▶ [HOW TO COMPLETE THIS TASK] Nothing but a number belongs in the answer: how many lines of the records below contain the string "presented".

▶ [INFORMATION PROVIDED]

/-- A word list that is no operation is answered E_OP, takes one word off the port and changes nothing else; no extension word is
consumed (30_encoding.md R104, 40_bus.md R127): an operation code that is unassigned, a must-be-zero field of the operation word
that is not zero, and, all the words of a BUS_TRANSFER_SAMPLE_BUFFER being at the port, a sample's extension word whose bits 31:16
are not zero. R104 says of its two cases that the extension words are not consumed; that they stay in the third too, and what an
operation presented in part does, is the model's choice (log 3). -/
def Obligations.IllegalWordAnswersEOp : Prop :=
  ∀ (s : State) (ts : List Turn) (w : Word) (rest : List Word),
    s.fault = none → s.runVoid = false → s.turns = .host :: ts → s.wait = .ready → s.line = [] → s.port = w :: rest →
    ((opField w).toNat ∈ [0x00, 0x0C, 0x0D, 0x0E, 0x0F, 0x1B, 0x1C, 0x1D, 0x1E, 0x1F] ∨ 0x28 ≤ (opField w).toNat ∨
      ((opField w).toNat ∈ [0x02, 0x09, 0x0B, 0x10, 0x11, 0x17, 0x18, 0x1A, 0x21, 0x22, 0x23, 0x24, 0x25, 0x26, 0x27] ∧
        w.extractLsb' 0 24 ≠ 0) ∨
      ((opField w).toNat ∈ [0x01, 0x04, 0x06, 0x0A, 0x12, 0x13, 0x15, 0x16, 0x19] ∧ w.extractLsb' 8 16 ≠ 0) ∨
      ((opField w).toNat ∈ [0x05, 0x07, 0x08, 0x14] ∧ w.extractLsb' 16 8 ≠ 0) ∨
      ((opField w).toNat = 0x08 ∧ w.extractLsb' 16 8 = 0 ∧ (w.extractLsb' 0 16).toNat ≤ rest.length ∧
        ∃ e ∈ rest.take (w.extractLsb' 0 16).toNat, e.extractLsb' 16 16 ≠ 0)) →
    step s = .next { s with turns := ts, port := rest, results := s.results ++ [⟨.eOp, .none⟩] }

/-- The numbers of the statuses and of the fault reasons (00_scope.md R11, 60_exceptions.md R250, R254), all different. -/
def Obligations.StatusAndFaultNumbers : Prop :=
  ([Status.ok, .ePresence, .eResource, .eParam, .eState, .eOp, .eRefused].map Status.code = [0, 1, 2, 3, 4, 5, 6]) ∧
    ([Fault.integrity, .lifecycle, .seq, .mode, .busy, .sampleRange, .unwritten].map Fault.code =
      [1, 2, 3, 4, 5, 6, 7]) ∧
    (∀ x y : Status, x.code = y.code → x = y) ∧ (∀ x y : Fault, x.code = y.code → x = y)

/-! ## The step -/

/-- A step of HOST runs the operation its port's words decode to, after taking its turn off the schedule and its words off the
port (30_encoding.md R105). -/
def Obligations.StepRunsTheDecodedOperation : Prop :=
  ∀ (s : State) (ts : List Turn) (i : Instr) (rest : List Word),
    s.fault = none → s.runVoid = false → s.turns = .host :: ts → s.wait = .ready → s.line = [] →
    decodeWords s.port = .instr i rest → step s = exec i { s with turns := ts, port := rest }

/-- A step of HOST with a bare wire word presented sends that word as the bus mode reads it: a command frame in COMMAND mode, a
sample word in SAMPLE mode (20_memory.md R65). One wider than any sample word is never truncated: on a live and idle bus it is
F_SAMPLE_RANGE (30_encoding.md R96). That HOST can present a bare wire word, before the words at its port, is the model's choice
(log 4). -/
def Obligations.StepRunsTheWireWord : Prop :=
  ∀ (s : State) (ts : List Turn) (w : Word) (ws : List Word),
    s.fault = none → s.runVoid = false → s.turns = .host :: ts → s.wait = .ready → s.line = w :: ws →
    (∀ v : Half, s.bus.mode = .sample → w.toNat = v.toNat →
        step s = exec (.sample v) { s with turns := ts, line := ws }) ∧
      (s.bus.mode = .sample → 2 ^ 16 ≤ w.toNat → s.bus.life = .live → s.busBusy = false →
        step s = .next { s with turns := ts, line := ws, fault := some .sampleRange }) ∧
      (∀ a v, s.bus.mode = .command → decFrame s.cfg w = .write a v →
        step s = exec (.cmdWrite a v) { s with turns := ts, line := ws }) ∧
      (∀ a, s.bus.mode = .command → decFrame s.cfg w = .read a →
        step s = exec (.cmdRead a) { s with turns := ts, line := ws })
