-- ==== Sys2Proof/Laws/Step.lean ====
section
/-! SUPPORT. What one step can do, said once: an invariant of the machine is proved of each case of `step_cases`. -/

namespace Sys2Proof.Machine

/-- Every meaning answers a next state: no instruction stops by itself. -/
theorem exec_next (i : Instr) (s : State) : ∃ t, exec i s = .next t := by
  cases i <;> exact ⟨_, rfl⟩

/-- Taking a turn off the schedule changes nothing else. -/
theorem nextTurn_fst (s : State) :
    s.nextTurn.1 = { s with turns := s.nextTurn.1.turns, ticks := s.nextTurn.1.ticks } := by
  unfold State.nextTurn
  split <;> rfl

theorem nextTurn_listed (s : State) {t : Turn} {ts : List Turn} (h : s.turns = t :: ts) :
    s.nextTurn = ({ s with turns := ts }, t) := by
  unfold State.nextTurn
  split <;> simp_all

/-- Everything sending a bare wire word can do: it is run as the wire row it stands for, or it is wider than any sample word and
faults. -/
theorem wireWord_cases (s : State) (w : Word) :
    (∃ i, wireWord w s = exec i s ∧ ((∃ a v, i = .cmdWrite a v) ∨ (∃ a, i = .cmdRead a) ∨ ∃ x, i = .sample x)) ∨
      ∃ f ∈ [Fault.lifecycle, .busy, .sampleRange], wireWord w s = .next (s.raise f) := by
  unfold wireWord State.lineCode
  cases s.bus.mode
  · refine .inl ⟨(decFrame s.cfg w).instr, rfl, ?_⟩
    cases h : decFrame s.cfg w with
    | write a v => exact .inl ⟨a, v, by simp [Frame.instr]⟩
    | read a => exact .inr (.inl ⟨a, by simp [Frame.instr]⟩)
  · by_cases hw : w.toNat < 65536
    · simp only [hw, if_true]
      exact .inl ⟨.sample (w.setWidth 16), rfl, .inr (.inr ⟨_, rfl⟩)⟩
    · simp only [hw, if_false]
      right
      unfold State.requireBusLive State.requireBusIdle State.requireFault
      by_cases h1 : s.bus.life = .live
      · by_cases h2 : s.busBusy = false
        · exact ⟨.sampleRange, by simp, by simp [h1, h2]⟩
        · exact ⟨.busy, by simp, by simp [h1, h2]⟩
      · exact ⟨.lifecycle, by simp, by simp [h1]⟩

/-- What one turn can do. -/
inductive TurnCase (u t : State) : Prop where
  /-- HOST takes an operation from the port. -/
  | operation (i : Instr) (rest : List Word) (hw : u.wait = .ready) (hl : u.line = [])
      (hd : decodeWords u.port = .instr i rest)
      (he : exec i { u with port := rest } = .next t)
  /-- HOST's word is no operation. -/
  | rejected (e : Reject) (hw : u.wait = .ready) (hl : u.line = []) (hd : decodeWords u.port = .reject e)
      (ht : t = ({ u with port := u.port.tail }).reply .eOp)
  /-- The agent takes no step, or its step is not enabled. -/
  | nothing (ht : t = u)
  /-- HOST's flush ends. -/
  | flushEnds (hw : u.wait = .flush) (hc : u.sch.txCur = u.sch.fillTgt) (ht : t = u.finishFlush)
  /-- HOST's stop ends. -/
  | stopEnds (hw : u.wait = .stop) (hc : u.sch.txeActive = false) (ht : t = u.finishStop)
  /-- HOST sends a bare wire word. -/
  | wire (i : Instr) (w : Word) (ws : List Word) (hw : u.wait = .ready) (hl : u.line = w :: ws)
      (hi : (∃ a v, i = .cmdWrite a v) ∨ (∃ a, i = .cmdRead a) ∨ ∃ x, i = .sample x)
      (he : exec i { u with line := ws } = .next t)
  /-- HOST's bare wire word is wider than any sample word. -/
  | wireWide (f : Fault) (w : Word) (ws : List Word) (hw : u.wait = .ready) (hl : u.line = w :: ws)
      (hf : f ∈ [Fault.lifecycle, .busy, .sampleRange])
      (ht : t = ({ u with line := ws }).raise f)
  /-- TXE emits. -/
  | emit (ht : t = u.txeEmit)
  /-- TXE halts. -/
  | halt (ht : t = u.txeHalt)
  /-- FLAGMON reports pin x. -/
  | flagmon (x : FlagPin) (ht : t = u.flagmonStep x)
  /-- ENV toggles pin x. -/
  | env (x : FlagPin) (ht : t = u.envStep x)

theorem runTurn_cases {u t : State} {turn : Turn} (h : runTurn u turn = .next t) : TurnCase u t := by
  cases turn with
  | host =>
    simp only [runTurn] at h
    cases hw : u.wait with
    | ready =>
      have hh : hostTurn u = hostReady u := by unfold hostTurn; rw [hw]
      rw [hh] at h
      unfold hostReady at h
      split at h
      · rename_i w ws hl
        rcases wireWord_cases { u with line := ws } w with ⟨i, hd, hi⟩ | ⟨f, hf, hd⟩
        · exact .wire i w ws hw hl hi (hd ▸ h)
        · exact .wireWide f w ws hw hl hf (Host.Outcome.next.inj (hd.symm.trans h)).symm
      · rename_i hl
        unfold hostOperation at h
        split at h
        · rename_i i rest hd
          exact .operation i rest hw hl hd h
        · rename_i e hd
          exact .rejected e hw hl hd (Host.Outcome.next.inj h).symm
        · exact .nothing (Host.Outcome.next.inj h).symm
    | flush =>
      have hh : hostTurn u = .next (if u.sch.txCur = u.sch.fillTgt then u.finishFlush else u) := by
        unfold hostTurn State.waitOver State.resume
        rw [hw]
        simp only [decide_eq_true_eq]
      rw [hh] at h
      have ht := Host.Outcome.next.inj h
      by_cases hc : u.sch.txCur = u.sch.fillTgt
      · rw [if_pos hc] at ht
        exact .flushEnds hw hc ht.symm
      · rw [if_neg hc] at ht
        exact .nothing ht.symm
    | stop =>
      have hh : hostTurn u = .next (if u.sch.txeActive = false then u.finishStop else u) := by
        unfold hostTurn State.waitOver State.resume
        rw [hw]
        simp only [Bool.not_eq_true']
      rw [hh] at h
      have ht := Host.Outcome.next.inj h
      by_cases hc : u.sch.txeActive = false
      · rw [if_pos hc] at ht
        exact .stopEnds hw hc ht.symm
      · rw [if_neg hc] at ht
        exact .nothing ht.symm
  | txeEmit => simp only [runTurn, Host.Outcome.next.injEq] at h; exact .emit h.symm
  | txeHalt => simp only [runTurn, Host.Outcome.next.injEq] at h; exact .halt h.symm
  | flagmon x => simp only [runTurn, Host.Outcome.next.injEq] at h; exact .flagmon x h.symm
  | env x => simp only [runTurn, Host.Outcome.next.injEq] at h; exact .env x h.symm

/-- Every turn answers a next state: no agent stops by itself. -/
theorem runTurn_next (u : State) (turn : Turn) : ∃ t, runTurn u turn = .next t := by
  cases turn with
  | host =>
    simp only [runTurn, hostTurn]
    split
    · unfold hostReady
      split
      · rename_i w ws _
        rcases wireWord_cases { u with line := ws } w with ⟨i, hd, -⟩ | ⟨f, -, hd⟩ <;> rw [hd]
        · exact exec_next _ _
        · exact ⟨_, rfl⟩
      · unfold hostOperation
        split
        · exact exec_next _ _
        · exact ⟨_, rfl⟩
        · exact ⟨_, rfl⟩
    · exact ⟨_, rfl⟩
    · exact ⟨_, rfl⟩
  | txeEmit => exact ⟨_, rfl⟩
  | txeHalt => exact ⟨_, rfl⟩
  | flagmon x => exact ⟨_, rfl⟩
  | env x => exact ⟨_, rfl⟩

/-- A step in a state without a fault whose run has a meaning is the turn of the agent that moves. -/
theorem step_running {s : State} (hf : s.fault = none) (hv : s.runVoid = false) :
    step s = runTurn s.nextTurn.1 s.nextTurn.2 := by
  unfold step
  rw [hf, hv]
  rfl

/-- Such a step answers a next state. -/
theorem step_total {s : State} (hf : s.fault = none) (hv : s.runVoid = false) : ∃ t, step s = .next t := by
  rw [step_running hf hv]; exact runTurn_next _ _

/-- No step is taken after a fault or after E_REFUSED. -/
theorem step_next {s t : State} (h : step s = .next t) : s.fault = none ∧ s.runVoid = false := by
  unfold step at h
  split at h
  · cases h
  · split at h
    · cases h
    · exact ⟨by assumption, by simp_all⟩

/-- Everything a step that answers a next state can have done. -/
theorem step_cases {s t : State} (h : step s = .next t) :
    s.fault = none ∧ s.runVoid = false ∧ ∃ ts n, TurnCase { s with turns := ts, ticks := n } t := by
  have hn := step_next h
  rw [step_running hn.1 hn.2] at h
  refine ⟨hn.1, hn.2, s.nextTurn.1.turns, s.nextTurn.1.ticks, ?_⟩
  rw [← nextTurn_fst]
  exact runTurn_cases h

/-! ## Runs -/

/-- A run goes on from the state its first step answers. -/
theorem run_next (M : Host.Core) (k : Nat) (s t : M.State) (h : M.step s = .next t) : M.run (k + 1) s = M.run k t := by
  simp only [Host.Core.run, h]

theorem run_fault (M : Host.Core) (k : Nat) (s : M.State) (f : M.Fault) (h : M.step s = .fault f) :
    M.run (k + 1) s = .fault f := by
  simp only [Host.Core.run, h]

theorem run_refused (M : Host.Core) (k : Nat) (s : M.State) (r : M.Refusal) (h : M.step s = .refused r) :
    M.run (k + 1) s = .refused r := by
  simp only [Host.Core.run, h]

theorem run_succ (k : Nat) (s t : State) (h : step s = .next t) : core.run (k + 1) s = core.run k t :=
  run_next core k s t h

/-- Runs compose. -/
theorem run_add (a b : Nat) (s t : State) (h : core.run a s = .next t) : core.run (a + b) s = core.run b t := by
  induction a generalizing s with
  | zero =>
    simp only [Nat.zero_add]
    have h : Host.Outcome.next s = Host.Outcome.next t := h
    rw [Host.Outcome.next.inj h]
  | succ a ih =>
    rw [Nat.add_right_comm]
    cases hs : step s with
    | next u => rw [run_succ _ _ _ hs] at h ⊢; exact ih u h
    | fault f => cases (run_fault core a s f hs).symm.trans h
    | refused r => cases (run_refused core a s r hs).symm.trans h

end Sys2Proof.Machine
end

▶ [SOLVED EXERCISE] 2